In the data below, locate each line with the word "exact" and list it.

Stored data entries:

====

/-- Settles O49: what a command of either half does is settled by that half and the parameters (`exec_encoder`,
`exec_decoder`), a read answers whatever it names, and of all it can name only STATUS depends on the flags
(`readReg_setFlags`). -/
theorem stickyFlagsDoNotBlock : Obligations.StickyFlagsDoNotBlock := by
  unfold Obligations.StickyFlagsDoNotBlock
  intro s t i f h
  by_cases he : i.isEncoderCommand = true
  · obtain ⟨e, out, q, o, henc⟩ := exec_encoder he s.params s.enc
    cases (henc s rfl rfl).symm.trans h
    exact ⟨_, henc (s.setFlags f) rfl rfl, rfl, fun _ => rfl⟩
  by_cases hd : i.isDecoderCommand = true
  · rcases exec_decoder hd s.params s.dec with ⟨d, q, hdec⟩ | ⟨r, hdec⟩ <;> cases (hdec s rfl rfl).symm.trans h
    exact ⟨_, hdec (s.setFlags f) rfl rfl, rfl, fun _ => rfl⟩
  cases i with
  | rdReg r =>
    cases h
    refine ⟨_, rfl, s.respondOrIllegal_setFlags _ _ f, fun hr => ?_⟩
    change ((s.setFlags f).respondOrIllegal (readReg (s.setFlags f) r)).rsp = _
    rw [readReg_setFlags (mt (congrArg Instr.rdReg) hr), State.respondOrIllegal_setFlags_rsp]
  | rdBuf k =>
    cases h
    exact ⟨_, rfl, s.respondOrIllegal_setFlags _ _ f, fun _ => s.respondOrIllegal_setFlags_rsp _ f⟩
  | nop | clrStatus | reset =>
    cases h
    exact ⟨_, rfl, rfl, fun _ => rfl⟩
  | encStart | encByte | encAbort => exact absurd rfl he
  | decStart | decByte | decAbort => exact absurd rfl hd

end Sys2Proof.Machine
end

====

Response to this exercise:
    exact ⟨_, henc (s.setFlags f) rfl rfl, rfl, fun _ => rfl⟩
    exact ⟨_, hdec (s.setFlags f) rfl rfl, rfl, fun _ => rfl⟩
    exact ⟨_, rfl, s.respondOrIllegal_setFlags _ _ f, fun _ => s.respondOrIllegal_setFlags_rsp _ f⟩
    exact ⟨_, rfl, rfl, fun _ => rfl⟩
  | encStart | encByte | encAbort => exact absurd rfl he
  | decStart | decByte | decAbort => exact absurd rfl hd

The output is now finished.